⟨

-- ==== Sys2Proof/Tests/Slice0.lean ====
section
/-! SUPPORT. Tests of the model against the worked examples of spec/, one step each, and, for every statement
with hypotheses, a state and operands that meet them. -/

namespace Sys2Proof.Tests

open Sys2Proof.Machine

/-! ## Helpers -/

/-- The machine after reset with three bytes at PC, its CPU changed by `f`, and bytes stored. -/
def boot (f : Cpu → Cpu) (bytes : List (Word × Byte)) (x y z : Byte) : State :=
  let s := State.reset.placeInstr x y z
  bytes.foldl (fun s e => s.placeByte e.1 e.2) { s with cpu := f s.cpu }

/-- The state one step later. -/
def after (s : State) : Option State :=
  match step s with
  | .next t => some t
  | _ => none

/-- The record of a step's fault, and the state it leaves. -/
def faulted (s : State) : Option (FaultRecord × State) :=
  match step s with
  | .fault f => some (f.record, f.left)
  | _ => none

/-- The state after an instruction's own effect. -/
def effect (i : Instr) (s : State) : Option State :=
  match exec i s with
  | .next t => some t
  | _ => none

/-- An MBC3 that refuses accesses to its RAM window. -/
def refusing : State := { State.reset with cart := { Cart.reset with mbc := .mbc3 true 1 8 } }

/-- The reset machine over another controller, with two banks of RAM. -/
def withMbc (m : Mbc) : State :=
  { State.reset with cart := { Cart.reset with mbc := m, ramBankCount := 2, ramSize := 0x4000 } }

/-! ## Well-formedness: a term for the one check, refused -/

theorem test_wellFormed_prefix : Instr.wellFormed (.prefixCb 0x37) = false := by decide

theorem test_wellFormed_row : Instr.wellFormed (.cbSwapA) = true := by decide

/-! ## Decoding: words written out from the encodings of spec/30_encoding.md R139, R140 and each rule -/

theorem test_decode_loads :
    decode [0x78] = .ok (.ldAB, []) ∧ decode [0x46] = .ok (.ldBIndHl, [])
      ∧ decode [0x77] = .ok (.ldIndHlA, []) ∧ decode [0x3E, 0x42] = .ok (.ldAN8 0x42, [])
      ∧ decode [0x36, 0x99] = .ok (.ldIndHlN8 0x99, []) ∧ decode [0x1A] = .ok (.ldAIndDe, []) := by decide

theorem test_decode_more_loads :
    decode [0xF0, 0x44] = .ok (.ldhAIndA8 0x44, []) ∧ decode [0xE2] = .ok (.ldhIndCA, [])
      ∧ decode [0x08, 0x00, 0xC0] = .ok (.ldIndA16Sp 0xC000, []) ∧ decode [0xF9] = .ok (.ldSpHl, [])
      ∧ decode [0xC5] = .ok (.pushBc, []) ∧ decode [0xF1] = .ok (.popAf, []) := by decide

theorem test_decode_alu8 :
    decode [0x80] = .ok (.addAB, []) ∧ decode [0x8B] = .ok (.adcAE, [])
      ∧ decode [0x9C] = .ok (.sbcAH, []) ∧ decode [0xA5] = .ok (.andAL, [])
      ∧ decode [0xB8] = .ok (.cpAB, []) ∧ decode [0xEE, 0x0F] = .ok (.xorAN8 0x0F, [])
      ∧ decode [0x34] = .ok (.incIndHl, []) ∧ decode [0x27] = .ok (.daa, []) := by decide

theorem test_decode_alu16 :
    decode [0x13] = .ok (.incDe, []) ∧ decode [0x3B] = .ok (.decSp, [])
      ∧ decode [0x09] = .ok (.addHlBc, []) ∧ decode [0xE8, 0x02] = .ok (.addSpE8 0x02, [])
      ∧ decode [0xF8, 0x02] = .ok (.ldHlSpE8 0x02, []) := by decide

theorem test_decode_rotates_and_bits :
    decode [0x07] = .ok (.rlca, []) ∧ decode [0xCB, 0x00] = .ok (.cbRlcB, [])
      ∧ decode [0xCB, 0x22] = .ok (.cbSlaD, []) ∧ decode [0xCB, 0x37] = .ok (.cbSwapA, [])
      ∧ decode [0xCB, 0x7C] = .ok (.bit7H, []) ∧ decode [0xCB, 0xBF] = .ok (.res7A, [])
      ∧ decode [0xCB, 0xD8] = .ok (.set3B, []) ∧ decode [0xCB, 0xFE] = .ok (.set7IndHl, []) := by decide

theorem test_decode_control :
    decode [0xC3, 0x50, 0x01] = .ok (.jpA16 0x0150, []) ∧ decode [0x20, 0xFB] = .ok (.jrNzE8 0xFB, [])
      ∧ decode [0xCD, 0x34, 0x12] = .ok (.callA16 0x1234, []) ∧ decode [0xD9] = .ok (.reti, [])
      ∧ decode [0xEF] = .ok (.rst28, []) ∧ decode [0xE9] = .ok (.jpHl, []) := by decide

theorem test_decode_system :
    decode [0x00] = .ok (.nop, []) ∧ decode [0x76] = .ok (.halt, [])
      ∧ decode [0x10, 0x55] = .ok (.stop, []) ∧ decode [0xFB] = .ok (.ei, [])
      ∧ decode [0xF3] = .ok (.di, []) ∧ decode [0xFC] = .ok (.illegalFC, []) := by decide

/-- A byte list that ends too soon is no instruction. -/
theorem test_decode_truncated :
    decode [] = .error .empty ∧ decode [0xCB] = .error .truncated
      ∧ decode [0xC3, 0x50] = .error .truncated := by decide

⟩

Copy each line above that has the word "wellFormed".

Task answer |
theorem test_wellFormed_prefix : Instr.wellFormed (.prefixCb 0x37) = false := by decide
theorem test_wellFormed_row : Instr.wellFormed (.cbSwapA) = true := by decide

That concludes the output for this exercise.